No, we aren’t connected with any organizations. We briefly pursued Acts 29, but quickly saw that our stance on women in leadership was a deal breaker for them, so…
We tend to pursue informal ties and relationships with other church communities, so we don’t feel completely disconnected. We have supported another church in town, The Bridge, almost from our beginning, and I meet with other pastors regularly. We’re not in a vacuum.
To be honest, I feel as though the future is post-denominational... At least the denominations we have now! More and more people are connecting to churches in spite of their denominational affiliation and not because of it. While denominations can provide money and support, they also serve up a lot of strings and red tape. And those are things we could do without… We started small, not needing a lot of seed money, and simply have never seen or felt the need to associate ourselves with a denomination. Very few people have ever asked me about denominational affiliation… it’s just not on the radar for those we seem to be reaching.
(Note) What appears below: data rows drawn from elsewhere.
-- ==== Sys2Proof/Certificates/Slice0/Obligations.lean ====
section
/-! DEFINITION. The statements for the provers, chapter by chapter of the spec. -/

open Sys2Proof Sys2Proof.Machine

/-! ## The queue of commands, and what a step is -/

/-- A step takes the command at the front of the queue and runs it on the state with the rest of the queue; on an empty queue
the block idles, which is the model's choice (log 1). -/
def Obligations.StepRunsFront : Prop :=
  (∀ (c : Instr) (rest : List Instr) (s : State), s.pending = c :: rest → step s = exec c { s with pending := rest })
    ∧ ∀ s : State, s.pending = [] → step s = .next s

/-- Every command completes, unless it answers a read in flight with another number of bytes than the read asked for, which
R174 rules out (log 22); that one stops. The queue of commands stays as it is. -/
def Obligations.CommandsComplete : Prop :=
  ∀ (c : Instr) (s : State),
    (∃ t, exec c s = .next t ∧ t.pending = s.pending)
      ∨ exec c s = .fault .malformedResponse ∧ ∃ bytes w,
          broughtBytes c = some bytes ∧ s.port.inFlight = some w ∧ w.request.isWrite = false ∧ bytes.length ≠ w.length

/-! ## Reset and the invariant -/

/-- What a full reset leaves, block by block (R1, R34, R45, R70, R92, R113, R135, R152, R160, R184, R185, R200), and what the
registers read then (R195). That the mark of a corrupted test frame is clear (log 27) and that no mark write of a run has
completed (log 20) are the model's choices, and so are the record of what FAULTED froze (log 34), which is empty, and that no
items of a record are held with none in fill (log 35). -/
def Obligations.ResetState : Prop :=
  let s := State.reset
  s.device = .dormant ∧ s.faultCode = .none ∧ s.sessionBase = 0 ∧ s.params = ⟨0, 0, 0, 0, 0, false⟩ ∧ s.idlePoll = none
    ∧ s.timebase = 0
    ∧ (∀ ch, (s.chan ch).prog =
        { runState := .idle, inForce := none, settings := none, rejected := 0, rejectReason := .none, runIndex := 0,
          area := none, latestAreaBase := 0, latestAreaSize := 0, latestRelease := 0, fetch := none, held := none,
          tornCount := 0 }
      ∧ (s.chan ch).sync =
        { state := .off, history := [], spill := [], lastDistance := none, heldOpen := none, position := 0,
          checkCount := 0, missCount := 0, inverted := false, frameNumber := 0, frameBegun := false,
          exhausted := false }
      ∧ (s.chan ch).monitor =
        { state := .active, evaluating := false, lastBit := none, quietRun := 0, windowPosition := 0,
          windowTransitions := 0, recovery := 0, gap := none }
      ∧ (s.chan ch).capture = { fill := none, queue := [], phase := 0 }
      ∧ (s.chan ch).wb =
        { writeMark := 0, acceptedRelease := 0, published := 0, runMarked := false, notified := 0, holdoff := none,
          lastBad := none, spell := none, placement := .idle }
      ∧ (s.chan ch).stats =
        { counters := ⟨0, 0, 0, 0, 0, 0, 0, 0, 0, 0, 0, 0, 0, 0, 0, 0⟩, latch := none, latchedRequest := 0,
          served := 0 })
    ∧ s.events =
      { queue := [], droppedCount := 0, droppedTotal := 0, writeMark := 0, acceptedRelease := 0, published := 0,
        noticed := 0, holdoff := none, badReleases := 0, lastBad := none, sequence := 0, placement := .idle }
    ∧ s.test =
      { state := .stopped, settings := none, waiting := none, adopted := 0, rejected := 0, rejectReason := .none,
        fetch := none, position := 0, lfsr := 0, errorCount := 0, corruptionCount := 0, corrupted := false,
        inject := false, stopRequested := false }
    ∧ (∀ r, s.port.outstanding r = false ∧ s.outstanding r = false) ∧ s.frozen = ⟨[], none⟩ ∧ s.port.roundRobin = .ch0
    ∧ s.port.guard = 0 ∧ s.port.timer = none
    ∧ s.readRegister .id = 0x1C4A0F81 ∧ (∀ r, r ≠ .id → s.readRegister r = 0)

/-- The invariant holds right after reset. -/
def Obligations.ResetInv : Prop := State.reset.Inv

/-- Every step keeps the invariant. -/
def Obligations.StepKeepsInv : Prop := ∀ s t : State, s.Inv → step s = .next t → t.Inv

/-- A full reset gives every item its reset value but the image of memory and the commands that wait; of memory only bytes of
a write that was in flight may change (R174, R202). A soft reset does the same, but CPBASE_LO, CPBASE_HI and IRQ_MASK keep their
values (R202), whatever RUN and IRQEN the write carries (R196). While RSTN is low every command but RSTN's own is without effect
(R202; log 16). -/
def Obligations.Resets : Prop :=
  ∀ (phase : RstnPhase) (run irqen : Bool) (s : State),
    let memoryKept (t : State) : Prop := (s.port.inFlight = none → t.mem = s.mem)
      ∧ ∀ w, s.port.inFlight = some w → ∀ a, (∀ i, i < w.data.length → busAddress (w.address + i) ≠ a) →
        Memory.read t.mem a = Memory.read s.mem a
    (∃ t, exec (.fullReset phase) s = .next t ∧ memoryKept t
      ∧ t = { State.reset with
          pending := s.pending, resetHeld := decide (phase = .held), mem := t.mem, freeCount := t.freeCount })
      ∧ (s.resetHeld = false → ∃ t, exec (.softReset run irqen) s = .next t ∧ memoryKept t
        ∧ t = { State.reset with
            pending := s.pending, mem := t.mem, freeCount := t.freeCount
            regs :=
              { run := false, irqen := false, cpbaseLo := s.regs.cpbaseLo, cpbaseHi := s.regs.cpbaseHi, irqPend := 0,
                irqMask := s.regs.irqMask } })
      ∧ ∀ c : Instr, s.resetHeld = true → (∀ phase, c ≠ .fullReset phase) → exec c s = .next s

/-! ## Registers and interrupts -/

/-- A write of IRQEN, and a write of RUN that the device need not follow, change that bit of CTRL and nothing else (R186,
R196; log 15). -/
def Obligations.CtrlStored : Prop :=
  ∀ (b : Bool) (s : State), s.resetHeld = false → s.Inv →
    exec (.ctrlIrqen b) s = .next { s with regs := { s.regs with irqen := b } }
      ∧ ((s.device = .starting ∨ s.device = .draining ∨ s.device = .faulted ∨ s.regs.run = b) →
        exec (.ctrlRun b) s = .next { s with regs := { s.regs with run := b } })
4) What would you say are the two hardest things connected to planting an emerging/postmodern community of faith?
Well, there’s no game plan, no road map. We’ve thrown out all the “how to’s” of advertising and marketing and even of how church normally functions. We haven’t started with a completely blank page… but darn close.
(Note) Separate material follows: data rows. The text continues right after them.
-- ==== Sys2Proof/Laws/State.lean ====
section
/-! SUPPORT. One lemma per field per update of the state: what an update leaves, and what it sets. -/

namespace Sys2Proof.Machine

/-! ## One channel of eight -/

@[simp] theorem PerChannel.get_set {α : Type} (p : PerChannel α) (ch : Chan) (v : α) : (p.set ch v).get ch = v := by
  cases ch <;> rfl

theorem PerChannel.get_set_ne {α : Type} (p : PerChannel α) {ch c : Chan} (v : α) (h : c ≠ ch) :
    (p.set ch v).get c = p.get c := by
  cases ch <;> cases c <;> first | rfl | exact absurd rfl h

@[simp] theorem PerChannel.get_all {α : Type} (v : α) (ch : Chan) : (PerChannel.all v).get ch = v := by cases ch <;> rfl

@[simp] theorem PerChannel.get_map {α β : Type} (f : α → β) (p : PerChannel α) (ch : Chan) :
    (p.map f).get ch = f (p.get ch) := by cases ch <;> rfl

@[simp] theorem chan_modChan (s : State) (ch : Chan) (f : Channel → Channel) : (s.modChan ch f).chan ch = f (s.chan ch) :=
  PerChannel.get_set ..

theorem chan_modChan_ne (s : State) {ch c : Chan} (f : Channel → Channel) (h : c ≠ ch) :
    (s.modChan ch f).chan c = s.chan c := PerChannel.get_set_ne _ _ h

/-! ## `modChan` -/

@[simp] theorem modChan_pending (s : State) (ch : Chan) (f : Channel → Channel) : (s.modChan ch f).pending = s.pending := rfl
@[simp] theorem modChan_resetHeld (s : State) (ch : Chan) (f : Channel → Channel) : (s.modChan ch f).resetHeld = s.resetHeld := rfl
@[simp] theorem modChan_device (s : State) (ch : Chan) (f : Channel → Channel) : (s.modChan ch f).device = s.device := rfl
@[simp] theorem modChan_faultCode (s : State) (ch : Chan) (f : Channel → Channel) : (s.modChan ch f).faultCode = s.faultCode := rfl
@[simp] theorem modChan_sessionBase (s : State) (ch : Chan) (f : Channel → Channel) : (s.modChan ch f).sessionBase = s.sessionBase := rfl
@[simp] theorem modChan_params (s : State) (ch : Chan) (f : Channel → Channel) : (s.modChan ch f).params = s.params := rfl
@[simp] theorem modChan_idlePoll (s : State) (ch : Chan) (f : Channel → Channel) : (s.modChan ch f).idlePoll = s.idlePoll := rfl
@[simp] theorem modChan_timebase (s : State) (ch : Chan) (f : Channel → Channel) : (s.modChan ch f).timebase = s.timebase := rfl
@[simp] theorem modChan_regs (s : State) (ch : Chan) (f : Channel → Channel) : (s.modChan ch f).regs = s.regs := rfl
@[simp] theorem modChan_events (s : State) (ch : Chan) (f : Channel → Channel) : (s.modChan ch f).events = s.events := rfl
@[simp] theorem modChan_test (s : State) (ch : Chan) (f : Channel → Channel) : (s.modChan ch f).test = s.test := rfl
@[simp] theorem modChan_port (s : State) (ch : Chan) (f : Channel → Channel) : (s.modChan ch f).port = s.port := rfl
@[simp] theorem modChan_frozen (s : State) (ch : Chan) (f : Channel → Channel) : (s.modChan ch f).frozen = s.frozen := rfl
@[simp] theorem modChan_mem (s : State) (ch : Chan) (f : Channel → Channel) : (s.modChan ch f).mem = s.mem := rfl
@[simp] theorem modChan_freeCount (s : State) (ch : Chan) (f : Channel → Channel) : (s.modChan ch f).freeCount = s.freeCount := rfl

/-! ## `modProg` -/

@[simp] theorem modProg_pending (s : State) (ch : Chan) (f : ProgramUnit → ProgramUnit) : (s.modProg ch f).pending = s.pending := rfl
@[simp] theorem modProg_resetHeld (s : State) (ch : Chan) (f : ProgramUnit → ProgramUnit) : (s.modProg ch f).resetHeld = s.resetHeld := rfl
@[simp] theorem modProg_device (s : State) (ch : Chan) (f : ProgramUnit → ProgramUnit) : (s.modProg ch f).device = s.device := rfl
@[simp] theorem modProg_faultCode (s : State) (ch : Chan) (f : ProgramUnit → ProgramUnit) : (s.modProg ch f).faultCode = s.faultCode := rfl
@[simp] theorem modProg_sessionBase (s : State) (ch : Chan) (f : ProgramUnit → ProgramUnit) : (s.modProg ch f).sessionBase = s.sessionBase := rfl
@[simp] theorem modProg_params (s : State) (ch : Chan) (f : ProgramUnit → ProgramUnit) : (s.modProg ch f).params = s.params := rfl
@[simp] theorem modProg_idlePoll (s : State) (ch : Chan) (f : ProgramUnit → ProgramUnit) : (s.modProg ch f).idlePoll = s.idlePoll := rfl
@[simp] theorem modProg_timebase (s : State) (ch : Chan) (f : ProgramUnit → ProgramUnit) : (s.modProg ch f).timebase = s.timebase := rfl
@[simp] theorem modProg_regs (s : State) (ch : Chan) (f : ProgramUnit → ProgramUnit) : (s.modProg ch f).regs = s.regs := rfl
@[simp] theorem modProg_events (s : State) (ch : Chan) (f : ProgramUnit → ProgramUnit) : (s.modProg ch f).events = s.events := rfl
@[simp] theorem modProg_test (s : State) (ch : Chan) (f : ProgramUnit → ProgramUnit) : (s.modProg ch f).test = s.test := rfl
@[simp] theorem modProg_port (s : State) (ch : Chan) (f : ProgramUnit → ProgramUnit) : (s.modProg ch f).port = s.port := rfl
@[simp] theorem modProg_frozen (s : State) (ch : Chan) (f : ProgramUnit → ProgramUnit) : (s.modProg ch f).frozen = s.frozen := rfl
@[simp] theorem modProg_mem (s : State) (ch : Chan) (f : ProgramUnit → ProgramUnit) : (s.modProg ch f).mem = s.mem := rfl
@[simp] theorem modProg_freeCount (s : State) (ch : Chan) (f : ProgramUnit → ProgramUnit) : (s.modProg ch f).freeCount = s.freeCount := rfl

@[simp] theorem chan_modProg (s : State) (ch : Chan) (f : ProgramUnit → ProgramUnit) :
    (s.modProg ch f).chan ch = { s.chan ch with prog := f (s.chan ch).prog } := chan_modChan ..

theorem chan_modProg_ne (s : State) {ch c : Chan} (f : ProgramUnit → ProgramUnit) (h : c ≠ ch) : (s.modProg ch f).chan c = s.chan c :=
  chan_modChan_ne s _ h

/-! ## `modSync` -/

@[simp] theorem modSync_pending (s : State) (ch : Chan) (f : Synchronizer → Synchronizer) : (s.modSync ch f).pending = s.pending := rfl
@[simp] theorem modSync_resetHeld (s : State) (ch : Chan) (f : Synchronizer → Synchronizer) : (s.modSync ch f).resetHeld = s.resetHeld := rfl
@[simp] theorem modSync_device (s : State) (ch : Chan) (f : Synchronizer → Synchronizer) : (s.modSync ch f).device = s.device := rfl
@[simp] theorem modSync_faultCode (s : State) (ch : Chan) (f : Synchronizer → Synchronizer) : (s.modSync ch f).faultCode = s.faultCode := rfl
@[simp] theorem modSync_sessionBase (s : State) (ch : Chan) (f : Synchronizer → Synchronizer) : (s.modSync ch f).sessionBase = s.sessionBase := rfl
@[simp] theorem modSync_params (s : State) (ch : Chan) (f : Synchronizer → Synchronizer) : (s.modSync ch f).params = s.params := rfl
@[simp] theorem modSync_idlePoll (s : State) (ch : Chan) (f : Synchronizer → Synchronizer) : (s.modSync ch f).idlePoll = s.idlePoll := rfl
@[simp] theorem modSync_timebase (s : State) (ch : Chan) (f : Synchronizer → Synchronizer) : (s.modSync ch f).timebase = s.timebase := rfl
@[simp] theorem modSync_regs (s : State) (ch : Chan) (f : Synchronizer → Synchronizer) : (s.modSync ch f).regs = s.regs := rfl
@[simp] theorem modSync_events (s : State) (ch : Chan) (f : Synchronizer → Synchronizer) : (s.modSync ch f).events = s.events := rfl
@[simp] theorem modSync_test (s : State) (ch : Chan) (f : Synchronizer → Synchronizer) : (s.modSync ch f).test = s.test := rfl
@[simp] theorem modSync_port (s : State) (ch : Chan) (f : Synchronizer → Synchronizer) : (s.modSync ch f).port = s.port := rfl
@[simp] theorem modSync_frozen (s : State) (ch : Chan) (f : Synchronizer → Synchronizer) : (s.modSync ch f).frozen = s.frozen := rfl
@[simp] theorem modSync_mem (s : State) (ch : Chan) (f : Synchronizer → Synchronizer) : (s.modSync ch f).mem = s.mem := rfl
@[simp] theorem modSync_freeCount (s : State) (ch : Chan) (f : Synchronizer → Synchronizer) : (s.modSync ch f).freeCount = s.freeCount := rfl

@[simp] theorem chan_modSync (s : State) (ch : Chan) (f : Synchronizer → Synchronizer) :
    (s.modSync ch f).chan ch = { s.chan ch with sync := f (s.chan ch).sync } := chan_modChan ..

theorem chan_modSync_ne (s : State) {ch c : Chan} (f : Synchronizer → Synchronizer) (h : c ≠ ch) : (s.modSync ch f).chan c = s.chan c :=
  chan_modChan_ne s _ h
I think postmoderns need an open source community, one they can help create and tinker with and change… and that’s a challenge because it means re-inventing a lot of wheels- wheels that don’t necessarily need to be reinvented (we could buy some great children’s curriculum somewhere, for instance), but our community will be better because we’ve gone through the process of making things our own and making our own things. But it’s also a challenge for the whole community, to watch the ditches on the side of the road and make sure that in our rethinking and reinventing we don’t drift off into weird heresies or become so individualized that we lose sight of “one another.”
Also, we’re talking about people who have mostly not been connected with church, intentionally left church at one point, or would have left it soon. There’s a lot of issues there, and even some bitterness. It's hard, having by and large worked through our "anger phase" with church, to remember that others who are just coming now are still in process on that and need us to be understanding of the hurt they are expressing about Christian subculture and church in general.
We’ve had some people come to evergreen and find healing from past church hurts and abuses. Sometimes the baggage is too much and they end up spinning out again. We do our best, but not everyone connects with the community and some people find us “too much like church” (!) and others “not enough like church.”